## Assigned task
Return every line below exactly, leaving nothing out.

Extracted records START

/-! ## Single steps: control transfer -/

/-- V-C3. -/
theorem test_call :
    (after (withWord 0x2300)).map (fun t => (t.pc, t.sp, t.stack[0]?)) = some (0x300, 1, some 0x202) := by decide
/-- V-C17, the seventeenth call: a full stack. -/
theorem test_call_full :
    (after { withWord 0x2200 with sp := 16 }).map (fun t => (t.pc, t.sp, t.life, t.fault)) =
      some (0x200, 16, .halted, some .stackOverflow) := by decide
/-- V-C4. -/
theorem test_ret :
    (after { withWord 0x00EE with sp := 1, stack := 0x206 :: List.replicate 15 0 }).map (fun t => (t.pc, t.sp)) =
      some (0x206, 0) := by decide
/-- V-C5: an empty stack pops `0x0000`, no error. -/
theorem test_ret_empty :
    (after (withWord 0x00EE)).map (fun t => (t.pc, t.sp, t.fault)) = some (0x000, 0, none) := by decide
/-- V-C1. -/
theorem test_jp : (after (withWord 0x1ABC)).map (·.pc) = some 0xABC := by decide
/-- V-C7: the target is not reduced to 12 bits. -/
theorem test_jpV0 : (after (withRegs (withWord 0xBFFF) [(0, 0xFF)])).map (·.pc) = some 0x10FE := by decide
/-- V-C9, V-C10. -/
theorem test_seImm :
    (after (withRegs (withWord 0x3133) [(1, 0x33)])).map (·.pc) = some 0x204 ∧
    (after (withRegs (withWord 0x3134) [(1, 0x33)])).map (·.pc) = some 0x202 := by decide
/-- V-C11, V-C12. -/
theorem test_sneImm :
    (after (withRegs (withWord 0x4133) [(1, 0x33)])).map (·.pc) = some 0x202 ∧
    (after (withRegs (withWord 0x4134) [(1, 0x33)])).map (·.pc) = some 0x204 := by decide
/-- V-C13, V-C14. -/
theorem test_seReg :
    (after (withRegs (withWord 0x5120) [(1, 7), (2, 7)])).map (·.pc) = some 0x204 ∧
    (after (withRegs (withWord 0x5120) [(1, 7), (2, 8)])).map (·.pc) = some 0x202 := by decide
/-- V-C15, V-C16. -/
theorem test_sneReg :
    (after (withRegs (withWord 0x9120) [(1, 7), (2, 8)])).map (·.pc) = some 0x204 ∧
    (after (withRegs (withWord 0x9120) [(1, 7), (2, 7)])).map (·.pc) = some 0x202 := by decide
/-- V-U5: an unrecognized word of class 8. -/
theorem test_unrecognized :
    (after (withRegs (withWord 0x8018) [(0, 1), (1, 2), (0xF, 9)])).map (fun t => (t.pc, regsOf t [0, 1, 0xF])) =
      some (0x202, [1, 2, 9]) := by decide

Extracted records END

## Task result
/-! ## Single steps: control transfer -/

/-- V-C3. -/
theorem test_call :
    (after (withWord 0x2300)).map (fun t => (t.pc, t.sp, t.stack[0]?)) = some (0x300, 1, some 0x202) := by decide
/-- V-C17, the seventeenth call: a full stack. -/
theorem test_call_full :
    (after { withWord 0x2200 with sp := 16 }).map (fun t => (t.pc, t.sp, t.life, t.fault)) =
      some (0x200, 16, .halted, some .stackOverflow) := by decide
/-- V-C4. -/
theorem test_ret :
    (after { withWord 0x00EE with sp := 1, stack := 0x206 :: List.replicate 15 0 }).map (fun t => (t.pc, t.sp)) =
      some (0x206, 0) := by decide
/-- V-C5: an empty stack pops `0x0000`, no error. -/
theorem test_ret_empty :
    (after (withWord 0x00EE)).map (fun t => (t.pc, t.sp, t.fault)) = some (0x000, 0, none) := by decide
/-- V-C1. -/
theorem test_jp : (after (withWord 0x1ABC)).map (·.pc) = some 0xABC := by decide
/-- V-C7: the target is not reduced to 12 bits. -/
theorem test_jpV0 : (after (withRegs (withWord 0xBFFF) [(0, 0xFF)])).map (·.pc) = some 0x10FE := by decide
/-- V-C9, V-C10. -/
theorem test_seImm :
    (after (withRegs (withWord 0x3133) [(1, 0x33)])).map (·.pc) = some 0x204 ∧
    (after (withRegs (withWord 0x3134) [(1, 0x33)])).map (·.pc) = some 0x202 := by decide
/-- V-C11, V-C12. -/
theorem test_sneImm :
    (after (withRegs (withWord 0x4133) [(1, 0x33)])).map (·.pc) = some 0x202 ∧
    (after (withRegs (withWord 0x4134) [(1, 0x33)])).map (·.pc) = some 0x204 := by decide
/-- V-C13, V-C14. -/
theorem test_seReg :
    (after (withRegs (withWord 0x5120) [(1, 7), (2, 7)])).map (·.pc) = some 0x204 ∧
    (after (withRegs (withWord 0x5120) [(1, 7), (2, 8)])).map (·.pc) = some 0x202 := by decide
/-- V-C15, V-C16. -/
theorem test_sneReg :
    (after (withRegs (withWord 0x9120) [(1, 7), (2, 8)])).map (·.pc) = some 0x204 ∧
    (after (withRegs (withWord 0x9120) [(1, 7), (2, 7)])).map (·.pc) = some 0x202 := by decide
/-- V-U5: an unrecognized word of class 8. -/
theorem test_unrecognized :
    (after (withRegs (withWord 0x8018) [(0, 1), (1, 2), (0xF, 9)])).map (fun t => (t.pc, regsOf t [0, 1, 0xF])) =
      some (0x202, [1, 2, 9]) := by decide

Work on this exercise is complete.